Ann: SWI-Prolog 10.1.7

Dear SWI-Prolog user,

SWI-Prolog 10.1.7 is ready for download. This release lands the
long-running overhaul of Unicode handling — both in the
source-language syntax and in the editor/terminal rendering — together
with a handful of behaviour changes to align with the Unicode
recommendations for programming languages. A few of these change
observable defaults; users who rely on the old behaviour should read
the highlights below before upgrading.

Status

Unicode handling is under discussion in the PIP working group. The
current implementation realises where I think the consensus is growing
towards. SWI-Prolog will follow the decisions of the PIP group, which
implies that additional incompatible changes are not unlikely. Note that
these merely touch edge cases. Notably

  • Classification of solo characters.
  • Handling of Bracket pairs (Ps/Pe) and quote pairs (Pi/Pf).
    Notably the term-representation of quote pairs is new and likely to
    be debated. These features may also be restricted using Prolog flags
    and/or options.
  • Handling of non-ASCII digits is not supported by number_codes/2, etc.
    This may change.

Highlights

  • Unicode source syntax now follows UAX #31 (XID_Start / XID_Continue),
    with super-/subscript-digit profile additions for variables and atoms.
  • Default source encoding on Windows is now UTF-8 (was the legacy ANSI
    codepage).
  • Pluggable Unicode normalisation using the Prolog flag unicode_atoms, and
    Unicode bidi-override / isolate code points are now unconditionally
    rejected in source as a Trojan-source defence (CVE-2021-42574).
  • xpce editor and terminal now render and edit NFD combining marks,
    CJK wide glyphs, and supplementary-plane code points (emoji, CJK
    Extensions B–G) correctly on every platform.

Unicode source syntax

The classifier follows the Unicode release reported by the new read-only
Prolog flag unicode_syntax_version (currently '17.0.0').
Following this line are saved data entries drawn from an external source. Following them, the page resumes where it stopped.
-- ==== Sys2Proof/Machine/Fetch.lean ====
section
/-! DEFINITION. Fetching the bytes of an instruction (30_encoding.md R179, 10_state.md R29, 20_memory.md R106, R110,
R154, 61_peripherals_a.md R662). -/
namespace Sys2Proof.Machine

/-- A cell of an instruction was stored to since the last taken branch, or since the jump cache took the instruction
(R154, D11). -/
def State.staleCode (s : State) (cells : List Nat) : Bool :=
  cells.any (fun k => s.sys.stored.contains k) ||
    ((match s.sys.jumpCache with
      | some (_, t) => t == s.pcAddr.toNat
      | none => false) && cells.any (fun k => s.sys.cacheStored.contains k))

/-- Where code bytes come from. -/
inductive CodeSource
  | cell (k : Nat)
  | can (k : Fin 256)
  /-- no external bus: ILLBUS -/
  | none

/-- The source of the code word at a physical address under a mapping. The spec gives no code access to the CAN module (20_memory.md R106):
that it delivers the module's bytes, without the acknowledge of a status read, is a DESIGN CHOICE (log 45). -/
def codeSource (m : BusMap) (a : Addr) (area : Area) : Act CodeSource := do
  let bsl ← look (fun s => s.sys.bslMode)
  match area with
  | .iram => pure (.cell (iramCell a.toNat))
  | .xram => pure (.cell (xramCell a.toNat))
  | .rom off => if bsl then refuse .bootRom else pure (.cell (romCell off))
  | .romAbsent => if bsl then refuse .bootRom else refuse .romAbsent
  | .sfr _ => refuse .fetchFromSfr
  | .reserved => faultAt (.reservedArea a.toNat)
  | .can k => pure (.can k)
  | .badWindow => refuse .reservedWindow
  | .overlap => refuse .overlappingWindows
  | .ext x => do
    if ← look (fun s => s.busBlocked m x) then waitBus [] else pure ()
    let k ← look (fun s => s.extCell m x false a)
    pure (.cell k)
  | .noBus => pure .none

/-! ## How far the fetches have run, and what they leave on the bus lines (R635, 20_memory.md R151, R154, D10) -/

/-- The cell behind a code byte under a mapping, where plain memory answers. -/
def State.codeCell (s : State) (m : BusMap) (ip : Word) : Option Nat :=
  let a := s.codeAddr m ip
  match areaOf s.env.device m a with
  | .iram => some (iramCell a.toNat)
  | .xram => some (xramCell a.toNat)
  | .rom off => some (romCell off)
  | .ext x => some (s.extCell m x false a)
  | _ => none

/-- The code byte that a fetch ahead finds, none where nothing can be fetched now. -/
def State.codeByte (s : State) (m : BusMap) (ip : Word) : Option Byte :=
  let a := s.codeAddr m ip
  match areaOf s.env.device m a with
  | .can k => some (s.canRead k)
  | .ext x => if s.busBlocked m x then none else some (s.mem.get (s.extCell m x false a))
  | _ => (s.codeCell m ip).map s.mem.get

/-- The length of `n` instructions that follow each other from `ip` on, as far as their code can be fetched. -/
def State.codeSpan (s : State) (m : BusMap) : Nat → Word → Nat
  | 0, _ => 0
  | n + 1, ip =>
    match s.codeByte m ip with
    | none => 0
    | some b =>
      let len := if isLong b then 4 else 2
      let next := ip + BitVec.ofNat 16 len
      len + (if next < ip then 0 else s.codeSpan m n next)

/-- Code bytes from the program counter on that have been fetched already. -/
def State.fetchedAhead (s : State) : Nat := s.bus.fetched - (s.core.ip - s.bus.fetchAt).toNat

/-- The lines that the cycle leaves which fetches the byte `i` from the program counter on, none where it uses no bus: a word
in one cycle, over an 8-bit bus in two (R634). -/
def State.codeCycle (s : State) (m : BusMap) (i : Nat) : Option BusLines :=
  let a := s.codeAddr m (s.core.ip + BitVec.ofNat 16 (i / 2 * 2))
  (busAccess m (areaOf s.env.device m a) a true).map (fun l => if i % 2 = 0 then { l with addr := a } else l)

/-- A number of bytes from the program counter on, and one more where the cycle of the last one fetches that too. -/
def State.wholeCycles (s : State) (m : BusMap) (n : Nat) : Nat :=
  if n % 2 = 1 && s.codeCycle m (n - 1) == s.codeCycle m n then n + 1 else n

/-- The lines after the cycles that fetch the bytes from `i` to before `j`: those of the last one that uses the bus. -/
def State.linesAfter (s : State) (m : BusMap) (i j : Nat) : BusLines :=
  ((List.range (j - i)).reverse.findSome? (fun k => s.codeCycle m (i + k))).getD s.bus.lines

/-- Where the fetches stand: `need` bytes from the program counter on at least, by a free choice more, up to the end of
`depth` instructions. They run ahead in the order of the addresses; the target of a branch is fetched once it is taken:
DESIGN CHOICE (log 48). -/
def State.fetchEnd (s : State) (m : BusMap) (need depth : Nat) : Nat :=
  let least := max s.fetchedAhead need
  let more := s.codeSpan m depth s.core.ip - least
  s.wholeCycles m (least + Config.freeNat .prefetch s.free need % (more + 1))

/-- The bus after the fetches up to there. Bytes that have been fetched already are not fetched again. -/
def State.fetchUpTo (s : State) (m : BusMap) (need depth : Nat) : Bus :=
  let n := s.fetchEnd m need depth
  { s.bus with lines := s.linesAfter m s.fetchedAhead n, fetchAt := s.core.ip, fetched := n }

/-- `need` bytes of the current instruction are fetched, and by a free choice bytes up to the third instruction behind it
(R154). -/
def State.noteFetch (s : State) (m : BusMap) (need : Nat) : State := { s with bus := s.fetchUpTo m need 4 }

/-- After a taken branch what was fetched ahead is gone; the target instruction of a cache jump may come from the jump cache
instead of the memory (70_reset_and_hazards.md R931). -/
def State.refill (s : State) : State :=
  if s.sys.flushed then
    { s with
      sys := { s.sys with flushed := false, cacheHit := false }
      bus := { s.bus with
        fetchAt := s.core.ip, fetched := if s.sys.cacheHit then s.codeSpan s.fetchMap 1 s.core.ip else 0 } }
  else s

/-- The end of the clocks of a step: while the program runs, by a free choice up to three instructions from the program
counter on have been fetched (R151, R154). -/
def State.notePrefetch (s : State) : State :=
  let t := s.refill
  if t.sys.cpu = .running then { t with bus := t.fetchUpTo t.fetchMap 0 3 } else t

/-- The two code bytes at an even physical address under a mapping, none where no bus answers. With them `need` bytes of the
instruction have been fetched (61_peripherals_a.md R635). -/
def fetchWord (m : BusMap) (a : Addr) (need : Nat) : Act (Option (Byte × Byte)) := do
  let area ← look (fun s => areaOf s.env.device m a)
  let source ← codeSource m a area
  change (fun s => s.noteFetch m need)
  match source with
  | .none => pure none
  | .cell k =>
    if ← look (fun s => s.staleCode [k, k + 1]) then refuse .selfModifiedCode
    let lo ← look (fun s => s.mem.get k)
    let hi ← look (fun s => s.mem.get (k + 1))
    pure (some (lo, hi))
  | .can k =>
    let h : Fin 256 := ⟨(k.val + 1) % 256, Nat.mod_lt _ (by omega)⟩
    let lo ← look (fun s => s.canRead k)
    let hi ← look (fun s => s.canRead h)
    pure (some (lo, hi))

/-- The code address `ip` under a mapping, and the kind of memory there. -/
def State.codePlace (s : State) (m : BusMap) (ip : Word) : Addr × Nat :=
  let a := s.codeAddr m ip
  (a, codeRegion s.env.device m.syscon a)

/-- The two words of an instruction at `ip` do not lie in one memory area, page and segment (20_memory.md R103, 10_state.md
R29): the second is the first of a page, a segment's among them, or lies in another kind of memory. -/
def splitCode (ip : Word) (p0 p1 : Addr × Nat) : Bool := (ip + 2).extractLsb' 0 14 == 0#14 || p1.2 != p0.2

/-- The bytes of the instruction at the program counter; none where the fetch finds no bus. Nothing but the
record of the bus changes. -/
def fetch : Act (Option (List Byte)) := do
  if ← look (fun s => s.sys.crossed) then refuse .sequentialCrossing
  let m ← look State.fetchMap
  let ip ← look (fun s => s.core.ip)
  let p0 ← look (fun s => s.codePlace m ip)
  match ← fetchWord m p0.1 2 with
  | none => pure none
  | some (b0, b1) =>
    if isLong b0 then
      let p1 ← look (fun s => s.codePlace m (ip + 2))
      if splitCode ip p0 p1 then refuse .sequentialCrossing
      match ← fetchWord m p1.1 4 with
      | none => pure none
      | some (b2, b3) => pure (some [b0, b1, b2, b3])
    else pure (some [b0, b1])

/-- `s` with bytes placed in memory from the code address `ip` on. -/
def State.placeCode : State → Word → List Byte → State
  | s, _, [] => s
  | s, ip, b :: l =>
    match s.codeCell s.busMap ip with
    | some k => State.placeCode { s with mem := s.mem.set k b } (ip + 1) l
    | none => State.placeCode s (ip + 1) l

end Sys2Proof.Machine
end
See section
Unicode Prolog source in the manual for a worked example. Changes:

  • Identifiers are XID_Start followed by XID_Continue per UAX #31,
    with the super- and subscript digits (², ³, ¹, ⁰..⁹, ₀..₉) added as
    XID_Continue so variables like and X₁ work.
  • Variable vs. atom: a token is a variable iff it starts with _ or
    a code point in general category Lu. MODIFIED: titlecase
    letters (Lt, e.g. Dž) now start an atom, not a variable; this
    differs from earlier releases that used the broader derived
    Uppercase property.
  • MODIFIED: All Unicode symbol classes (Sm, Sc, Sk, So)
    and the connector/dash/other-punctuation classes (Pc, Pd, Po)
    are now treated as solo: each forms an atom on its own and does
    not glue with adjacent symbols. This is a deliberate
    break from earlier releases, in which Unicode symbols glued into
    compound atoms in the same way as ASCII symbols.
  • MODIFIED: NBSP (U+00A0) is no longer treated as whitespace.
    Outside quoted material it raises a stray-character syntax error.
    The layout set is now exactly Unicode Pattern_White_Space.
  • Bracket pairs (Ps/Pe) and quote pairs (Pi/Pf) are recognised
    as reader-level operators. An opening character followed by a
    Prolog term and the matching closing character reads as a unary
    compound '<open><close>'(Term), generalising the existing
    {Term} ⇒ '{}'(Term) form to the full Unicode Ps/Pe set.
    Quote pairs read literal text in the form selected by
    double_quotes; e.g. «hello, world» reads as
    '«»'("hello, world").
  • Seven Pattern_White_Space code points now act as line terminators
    everywhere (LF, VT, FF, CR, NEL, LS, PS). FIXED: %-comments,
    line-counter, and \<newline> continuation were silently ignoring
    NEL (U+0085), LS (U+2028), PS (U+2029) as well as CR/VT/FF.
  • In source code (read_term/2), numeric literals still use ASCII
    digits 0–9 only. Conversion via atom_number/2, number_codes/2 and
    number_chars/2 additionally accepts any Unicode Nd block; in a
    single number all digits must come from the same block.
  • New code_type/2 / char_type/2 categories prolog_layout (the eleven
    Pattern_White_Space code points) and prolog_end_of_line (the seven
    line-terminator-like ones). paren(Close) and the new
    quote(Close) cover the full Unicode Ps/Pe and Pi/Pf sets.
  • unicode_block/3 updated to Unicode 17.0.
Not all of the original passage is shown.